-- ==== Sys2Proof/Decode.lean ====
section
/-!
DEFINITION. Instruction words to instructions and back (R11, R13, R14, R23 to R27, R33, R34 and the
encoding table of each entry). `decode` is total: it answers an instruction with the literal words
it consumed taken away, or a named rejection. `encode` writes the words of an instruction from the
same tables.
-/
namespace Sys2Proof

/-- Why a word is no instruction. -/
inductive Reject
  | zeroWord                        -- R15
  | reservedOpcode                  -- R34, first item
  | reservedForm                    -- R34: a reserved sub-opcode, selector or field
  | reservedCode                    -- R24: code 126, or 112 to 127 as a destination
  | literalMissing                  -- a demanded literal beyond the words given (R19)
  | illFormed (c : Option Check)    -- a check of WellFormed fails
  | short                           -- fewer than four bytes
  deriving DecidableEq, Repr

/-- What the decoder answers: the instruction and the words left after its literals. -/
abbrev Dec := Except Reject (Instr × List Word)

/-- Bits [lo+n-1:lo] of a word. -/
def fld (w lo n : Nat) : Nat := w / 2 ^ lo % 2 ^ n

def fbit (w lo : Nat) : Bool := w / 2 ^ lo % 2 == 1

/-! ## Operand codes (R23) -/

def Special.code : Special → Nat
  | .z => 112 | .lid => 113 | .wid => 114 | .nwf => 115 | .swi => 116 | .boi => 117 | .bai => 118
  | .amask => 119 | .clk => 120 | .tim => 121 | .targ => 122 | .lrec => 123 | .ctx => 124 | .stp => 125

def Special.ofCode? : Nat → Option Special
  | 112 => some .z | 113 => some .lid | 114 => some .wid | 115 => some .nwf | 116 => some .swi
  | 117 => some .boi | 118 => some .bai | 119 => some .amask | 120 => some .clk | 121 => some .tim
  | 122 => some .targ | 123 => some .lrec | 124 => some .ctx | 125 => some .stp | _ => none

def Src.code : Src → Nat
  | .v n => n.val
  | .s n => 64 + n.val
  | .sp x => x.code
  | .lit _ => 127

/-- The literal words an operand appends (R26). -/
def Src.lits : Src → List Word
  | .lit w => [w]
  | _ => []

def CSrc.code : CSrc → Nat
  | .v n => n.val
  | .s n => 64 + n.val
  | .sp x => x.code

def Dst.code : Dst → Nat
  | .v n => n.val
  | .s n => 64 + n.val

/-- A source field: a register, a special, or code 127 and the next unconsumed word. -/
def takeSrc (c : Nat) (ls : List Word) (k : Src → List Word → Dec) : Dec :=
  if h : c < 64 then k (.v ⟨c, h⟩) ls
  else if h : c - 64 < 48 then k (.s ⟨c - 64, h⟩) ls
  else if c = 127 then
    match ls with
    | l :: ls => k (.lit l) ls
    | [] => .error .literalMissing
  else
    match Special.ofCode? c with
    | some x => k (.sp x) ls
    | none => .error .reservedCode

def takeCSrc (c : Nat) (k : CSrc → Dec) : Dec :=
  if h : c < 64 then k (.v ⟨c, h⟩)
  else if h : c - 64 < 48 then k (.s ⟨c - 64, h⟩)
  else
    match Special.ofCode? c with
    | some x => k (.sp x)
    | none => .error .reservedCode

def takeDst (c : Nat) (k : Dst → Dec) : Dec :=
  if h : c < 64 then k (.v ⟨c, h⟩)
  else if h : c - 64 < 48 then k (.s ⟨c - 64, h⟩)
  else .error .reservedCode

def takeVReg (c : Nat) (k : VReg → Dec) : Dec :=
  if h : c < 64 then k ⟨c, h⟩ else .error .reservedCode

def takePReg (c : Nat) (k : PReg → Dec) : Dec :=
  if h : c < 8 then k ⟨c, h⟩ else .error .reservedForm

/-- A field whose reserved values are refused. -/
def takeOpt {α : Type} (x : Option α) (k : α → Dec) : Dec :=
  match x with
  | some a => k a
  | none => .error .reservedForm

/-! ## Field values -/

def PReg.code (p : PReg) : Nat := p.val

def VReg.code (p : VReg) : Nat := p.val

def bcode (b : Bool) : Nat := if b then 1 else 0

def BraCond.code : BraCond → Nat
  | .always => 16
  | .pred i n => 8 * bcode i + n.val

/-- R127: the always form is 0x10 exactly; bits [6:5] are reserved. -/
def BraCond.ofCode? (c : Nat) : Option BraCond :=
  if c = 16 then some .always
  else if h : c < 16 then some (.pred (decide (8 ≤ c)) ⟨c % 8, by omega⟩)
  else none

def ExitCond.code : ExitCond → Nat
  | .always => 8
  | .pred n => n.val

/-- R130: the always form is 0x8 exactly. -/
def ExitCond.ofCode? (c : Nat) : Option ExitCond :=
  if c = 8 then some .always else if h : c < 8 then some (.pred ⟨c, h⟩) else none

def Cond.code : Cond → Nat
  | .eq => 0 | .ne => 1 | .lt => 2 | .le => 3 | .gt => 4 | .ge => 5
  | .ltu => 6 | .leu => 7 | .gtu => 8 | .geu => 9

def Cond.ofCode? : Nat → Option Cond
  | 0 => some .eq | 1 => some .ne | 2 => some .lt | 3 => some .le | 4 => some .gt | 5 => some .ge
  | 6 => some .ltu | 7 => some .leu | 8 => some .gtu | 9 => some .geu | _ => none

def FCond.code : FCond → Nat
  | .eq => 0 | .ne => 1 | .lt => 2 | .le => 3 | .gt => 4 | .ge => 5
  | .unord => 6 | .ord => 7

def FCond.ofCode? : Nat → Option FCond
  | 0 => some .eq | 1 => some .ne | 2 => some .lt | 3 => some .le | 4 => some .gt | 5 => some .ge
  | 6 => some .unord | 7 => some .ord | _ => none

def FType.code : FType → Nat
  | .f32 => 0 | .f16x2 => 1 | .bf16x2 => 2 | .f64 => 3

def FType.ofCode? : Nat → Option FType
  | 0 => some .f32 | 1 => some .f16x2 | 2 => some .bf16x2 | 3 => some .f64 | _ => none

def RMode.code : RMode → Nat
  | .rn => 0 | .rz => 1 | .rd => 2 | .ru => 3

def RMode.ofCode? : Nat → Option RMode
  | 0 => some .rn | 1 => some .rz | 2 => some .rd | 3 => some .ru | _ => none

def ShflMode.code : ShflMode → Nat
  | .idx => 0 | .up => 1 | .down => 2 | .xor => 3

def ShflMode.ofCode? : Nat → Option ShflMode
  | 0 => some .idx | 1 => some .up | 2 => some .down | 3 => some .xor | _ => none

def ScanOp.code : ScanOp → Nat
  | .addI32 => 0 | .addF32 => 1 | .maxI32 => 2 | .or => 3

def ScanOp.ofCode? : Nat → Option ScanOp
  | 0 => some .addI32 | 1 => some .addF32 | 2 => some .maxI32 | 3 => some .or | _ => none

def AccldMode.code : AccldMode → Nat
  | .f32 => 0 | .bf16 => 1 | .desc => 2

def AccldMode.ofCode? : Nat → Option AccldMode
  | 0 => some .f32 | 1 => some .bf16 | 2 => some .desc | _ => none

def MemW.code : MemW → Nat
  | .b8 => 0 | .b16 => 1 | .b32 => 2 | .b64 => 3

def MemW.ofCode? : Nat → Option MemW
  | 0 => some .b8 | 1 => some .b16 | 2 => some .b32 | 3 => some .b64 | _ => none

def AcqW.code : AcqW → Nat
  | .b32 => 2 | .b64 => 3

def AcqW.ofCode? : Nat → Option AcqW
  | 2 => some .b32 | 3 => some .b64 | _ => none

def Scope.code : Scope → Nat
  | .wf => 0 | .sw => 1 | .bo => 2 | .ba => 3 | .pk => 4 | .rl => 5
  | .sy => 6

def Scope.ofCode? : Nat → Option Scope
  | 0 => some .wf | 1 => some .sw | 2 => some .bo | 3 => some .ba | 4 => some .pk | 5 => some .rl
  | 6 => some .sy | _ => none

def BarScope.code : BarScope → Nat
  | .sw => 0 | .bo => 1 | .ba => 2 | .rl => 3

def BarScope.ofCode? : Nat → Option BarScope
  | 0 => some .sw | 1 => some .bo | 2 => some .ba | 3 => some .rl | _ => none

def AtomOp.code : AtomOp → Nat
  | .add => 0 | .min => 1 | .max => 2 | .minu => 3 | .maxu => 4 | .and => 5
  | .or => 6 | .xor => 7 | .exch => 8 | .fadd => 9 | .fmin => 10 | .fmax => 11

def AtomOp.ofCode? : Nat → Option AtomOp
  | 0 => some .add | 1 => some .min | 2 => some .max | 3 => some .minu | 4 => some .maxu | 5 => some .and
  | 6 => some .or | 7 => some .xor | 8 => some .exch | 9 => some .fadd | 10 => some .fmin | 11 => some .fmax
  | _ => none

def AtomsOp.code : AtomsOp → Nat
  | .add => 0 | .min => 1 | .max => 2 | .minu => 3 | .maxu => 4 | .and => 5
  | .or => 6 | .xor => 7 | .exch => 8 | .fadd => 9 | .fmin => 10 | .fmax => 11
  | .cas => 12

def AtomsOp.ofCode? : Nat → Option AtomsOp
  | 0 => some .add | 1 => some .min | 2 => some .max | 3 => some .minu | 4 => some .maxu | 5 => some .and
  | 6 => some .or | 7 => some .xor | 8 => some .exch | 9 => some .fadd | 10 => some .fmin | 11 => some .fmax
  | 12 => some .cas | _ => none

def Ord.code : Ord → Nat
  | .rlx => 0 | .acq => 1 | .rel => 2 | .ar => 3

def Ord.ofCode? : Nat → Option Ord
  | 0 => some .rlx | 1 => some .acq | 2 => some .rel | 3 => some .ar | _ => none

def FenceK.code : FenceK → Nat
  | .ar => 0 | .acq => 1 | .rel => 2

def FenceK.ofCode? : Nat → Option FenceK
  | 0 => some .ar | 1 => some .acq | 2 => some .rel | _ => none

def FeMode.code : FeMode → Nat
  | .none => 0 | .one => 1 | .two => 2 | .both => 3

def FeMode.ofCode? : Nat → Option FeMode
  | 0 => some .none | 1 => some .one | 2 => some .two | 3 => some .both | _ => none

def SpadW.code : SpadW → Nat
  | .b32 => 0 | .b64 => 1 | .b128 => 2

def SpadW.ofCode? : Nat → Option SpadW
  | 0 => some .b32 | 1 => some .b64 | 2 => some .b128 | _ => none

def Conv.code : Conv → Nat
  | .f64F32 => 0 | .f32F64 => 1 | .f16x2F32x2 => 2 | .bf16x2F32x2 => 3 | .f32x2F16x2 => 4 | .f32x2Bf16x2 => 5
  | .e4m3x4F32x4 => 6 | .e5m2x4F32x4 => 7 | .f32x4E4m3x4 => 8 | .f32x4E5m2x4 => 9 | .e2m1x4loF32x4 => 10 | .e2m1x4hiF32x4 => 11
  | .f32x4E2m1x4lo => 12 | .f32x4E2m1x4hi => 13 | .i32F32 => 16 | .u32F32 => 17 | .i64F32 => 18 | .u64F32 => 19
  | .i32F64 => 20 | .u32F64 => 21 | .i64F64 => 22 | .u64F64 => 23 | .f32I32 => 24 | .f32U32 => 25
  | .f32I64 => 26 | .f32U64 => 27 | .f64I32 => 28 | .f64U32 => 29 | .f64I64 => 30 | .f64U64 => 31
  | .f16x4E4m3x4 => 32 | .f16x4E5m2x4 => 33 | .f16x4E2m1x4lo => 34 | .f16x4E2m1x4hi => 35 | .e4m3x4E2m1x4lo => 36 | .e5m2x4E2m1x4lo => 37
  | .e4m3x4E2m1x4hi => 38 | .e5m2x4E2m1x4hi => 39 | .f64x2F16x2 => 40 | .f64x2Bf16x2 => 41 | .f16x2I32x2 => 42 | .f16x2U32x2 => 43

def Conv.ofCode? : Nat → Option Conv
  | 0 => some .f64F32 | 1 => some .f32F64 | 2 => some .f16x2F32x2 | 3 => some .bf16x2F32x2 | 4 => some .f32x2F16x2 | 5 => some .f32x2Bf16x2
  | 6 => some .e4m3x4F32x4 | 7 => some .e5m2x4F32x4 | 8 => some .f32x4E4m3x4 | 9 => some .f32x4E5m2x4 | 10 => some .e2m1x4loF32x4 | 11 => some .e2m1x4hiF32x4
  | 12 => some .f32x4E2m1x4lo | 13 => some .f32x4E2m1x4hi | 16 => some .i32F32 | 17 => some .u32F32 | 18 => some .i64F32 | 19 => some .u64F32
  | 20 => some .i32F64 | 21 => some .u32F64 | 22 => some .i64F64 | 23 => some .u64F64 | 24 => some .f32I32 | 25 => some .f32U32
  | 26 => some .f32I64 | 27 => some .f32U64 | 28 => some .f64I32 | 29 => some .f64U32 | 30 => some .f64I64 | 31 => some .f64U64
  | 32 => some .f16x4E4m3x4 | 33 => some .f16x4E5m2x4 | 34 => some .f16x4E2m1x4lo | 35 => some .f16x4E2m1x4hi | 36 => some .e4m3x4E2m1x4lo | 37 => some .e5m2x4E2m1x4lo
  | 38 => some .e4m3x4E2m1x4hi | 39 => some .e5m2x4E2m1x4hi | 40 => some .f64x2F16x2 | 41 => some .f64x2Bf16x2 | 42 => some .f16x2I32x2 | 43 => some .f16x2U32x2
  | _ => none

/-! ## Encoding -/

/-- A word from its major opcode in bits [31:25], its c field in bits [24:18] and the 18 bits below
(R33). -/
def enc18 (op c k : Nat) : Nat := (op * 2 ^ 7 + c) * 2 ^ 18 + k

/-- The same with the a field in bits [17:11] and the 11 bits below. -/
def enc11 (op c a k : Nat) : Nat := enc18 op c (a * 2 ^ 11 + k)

========================================================================

Within the listing above, locate the line containing "19 => some .u64F32" and the line containing "31 => some .f64U64". Reproduce those two lines and all lines between them exactly, with nothing added.

  | 12 => some .f32x4E2m1x4lo | 13 => some .f32x4E2m1x4hi | 16 => some .i32F32 | 17 => some .u32F32 | 18 => some .i64F32 | 19 => some .u64F32
  | 20 => some .i32F64 | 21 => some .u32F64 | 22 => some .i64F64 | 23 => some .u64F64 | 24 => some .f32I32 | 25 => some .f32U32
  | 26 => some .f32I64 | 27 => some .f32U64 | 28 => some .f64I32 | 29 => some .f64U32 | 30 => some .f64I64 | 31 => some .f64U64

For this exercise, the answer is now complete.